:: Exercise requirements ::
Restate verbatim the span of lines below between the line with "exec (.callFarMem m)" and the line with "(s.cpu.peSwitched = false → s.canPeek", including those two lines, and only that span.
+ + + + +
/-- CALL within the segment pushes the offset of the next instruction; RET pops EIP and adds its immediate to the stack
pointer (R442, R443, R447, R448). The return offset of an instruction at the end of the segment follows log 14. -/
def Obligations.NearCallReturnComplete : Prop :=
  ∀ (full : Imm) (rm : RM) (n : Word) (s : State),
    let sz := s.cpu.osz
    let near := s.cpu.target (s.cpu.next + immDisp full)
    let back := s.cpu.next.setWidth sz.bits
    let top := (s.peek sz 0).setWidth 32
    (s.mayRun (.callRel full) → near ≤ s.cpu.segs.cs.limit → s.canPush sz →
      exec (.callRel full) s = transfers s (s.pushed sz back) near) ∧
    (s.mayRun (.callRm rm) → s.canRead sz rm → (s.rmValue sz rm).setWidth 32 ≤ s.cpu.segs.cs.limit → s.canPush sz →
      exec (.callRm rm) s = transfers s ((s.rmRead sz rm).pushed sz back) ((s.rmValue sz rm).setWidth 32)) ∧
    (s.canPeek sz 0 → top ≤ s.cpu.segs.cs.limit →
      (s.mayRun .retNear → exec .retNear s = transfers s (s.popped sz) top) ∧
      (s.mayRun (.retNearImm n) → exec (.retNearImm n) s = transfers s
        ((s.popped sz).mapCpu fun c => c.withSp (c.spPlus (n.setWidth 32))) top))

/-- A near target beyond the code segment limit raises exception 13 with error code 0, from every jump, conditional jump, loop, CALL
and RET that takes it; a CALL pushes nothing, a loop's count and a RET's stack pointer are restored (R441). -/
def Obligations.NearTargetBeyondLimit : Prop :=
  ∀ (disp : Byte) (full : Imm) (cond : Cond) (rm : RM) (n : Word) (s : State),
    let sz := s.cpu.osz
    let short := s.cpu.target (s.cpu.next + disp.signExtend 32)
    let near := s.cpu.target (s.cpu.next + immDisp full)
    let far := (s.rmValue sz rm).setWidth 32
    let top := (s.peek sz 0).setWidth 32
    let taken := s.cpu.flags.holds cond = true
    let more := s.cpu.index .ecx ≠ 1
    let raised := fun i : Instr => s.mayRun i → exec i s = takeException (.gp 0) s
    (s.cpu.segs.cs.limit < short →
      raised (.jmpShort disp) ∧ (taken → raised (.jccShort cond disp)) ∧ (s.cpu.index .ecx = 0 → raised (.jcxz disp)) ∧
      (more → raised (.loop disp)) ∧ (more → s.cpu.flags.zf = true → raised (.loopz disp)) ∧
      (more → s.cpu.flags.zf = false → raised (.loopnz disp))) ∧
    (s.cpu.segs.cs.limit < near →
      raised (.jmpRel full) ∧ (taken → raised (.jccNear cond full)) ∧ raised (.callRel full)) ∧
    (s.canRead sz rm → s.cpu.segs.cs.limit < far →
      (s.mayRun (.jmpRm rm) → exec (.jmpRm rm) s = takeException (.gp 0) (s.rmLoaded sz rm)) ∧
      (s.mayRun (.callRm rm) → exec (.callRm rm) s = takeException (.gp 0) (s.rmLoaded sz rm))) ∧
    (s.canPeek sz 0 → s.cpu.segs.cs.limit < top →
      (s.mayRun .retNear → exec .retNear s = takeException (.gp 0) (s.sysLoaded (s.stackLinear 0) sz.bytes)) ∧
      (s.mayRun (.retNearImm n) →
        exec (.retNearImm n) s = takeException (.gp 0) (s.sysLoaded (s.stackLinear 0) sz.bytes)))

/-- Far JMP, CALL and RET in Real and Virtual 8086 Mode: CS.base = selector * 16; CALL pushes CS and the next offset; RET pops
them and adds its immediate to the stack pointer (R452 to R456, R462). That a far JMP ends the wait of R725 is the choice of
log 15, the return offset of a CALL at the end of its segment that of log 14, the free upper half of the CS a 32-bit CALL
pushes that of log 4, the rights and sizes of an 8086 segment in Virtual 8086 Mode, beyond base, limit and DPL, those of log
18. -/
def Obligations.FarTransfer8086Completes : Prop :=
  ∀ (off : Imm) (sel n : Word) (m : Mem) (s : State), s.cpu.prot = false →
    let sz := s.cpu.osz
    let w : Dword := BitVec.ofNat 32 sz.bytes
    let back := s.cpu.next.setWidth sz.bits
    let called := fun t : State => (t.pushedSelector sz s.cpu.segs.cs.selector).pushed sz back
    let settled := fun t : State => t.mapCpu fun c => { c with peSwitched := false }
    let pointed := (s.noted (s.memLinear m 0) sz.bytes).noted (s.memLinear m w) 2
    let moff := (s.loadAt (s.memLinear m 0) sz).setWidth 32
    let msel := s.loadAt (s.memLinear m w) .w
    let returned := fun k : Dword =>
      (((s.noted (s.stackLinear 0) sz.bytes).noted (s.stackLinear w) sz.bytes).mapCpu fun c =>
        c.withSp (c.spPlus (w + w + k))).enteredCode8086 ((s.peek sz w).setWidth 16) ((s.peek sz 0).setWidth 32)
    (immOffset off ≤ 0xFFFF → s.mayRun (.jmpFar off sel) →
      exec (.jmpFar off sel) s = .next (State.settle s .jumped ((settled s).enteredCode8086 sel (immOffset off)))) ∧
    (s.memCan m 0 sz.bytes .read → s.memCan m w 2 .read → moff ≤ 0xFFFF → s.mayRun (.jmpFarMem m) →
      exec (.jmpFarMem m) s = .next (State.settle s .jumped ((settled pointed).enteredCode8086 msel moff))) ∧
    (s.cpu.peSwitched = false → s.canPush sz → (s.pushedSelector sz s.cpu.segs.cs.selector).canPush sz →
      (immOffset off ≤ 0xFFFF → s.mayRun (.callFar off sel) →
        exec (.callFar off sel) s = .next (State.settle s .jumped ((called s).enteredCode8086 sel (immOffset off)))) ∧
      (s.memCan m 0 sz.bytes .read → s.memCan m w 2 .read → moff ≤ 0xFFFF → s.mayRun (.callFarMem m) →
        exec (.callFarMem m) s = .next (State.settle s .jumped ((called pointed).enteredCode8086 msel moff)))) ∧
    (s.cpu.peSwitched = false → s.canPeek sz 0 → s.canPeek sz w → (s.peek sz 0).toNat ≤ 0xFFFF →
      (s.mayRun .retFar → exec .retFar s = .next (State.settle s .jumped (returned 0))) ∧
      (s.mayRun (.retFarImm n) →
        exec (.retFarImm n) s = .next (State.settle s .jumped (returned (n.setWidth 32)))))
+ + + + +
:: Exercise result ::
        exec (.callFarMem m) s = .next (State.settle s .jumped ((called pointed).enteredCode8086 msel moff)))) ∧
    (s.cpu.peSwitched = false → s.canPeek sz 0 → s.canPeek sz w → (s.peek sz 0).toNat ≤ 0xFFFF →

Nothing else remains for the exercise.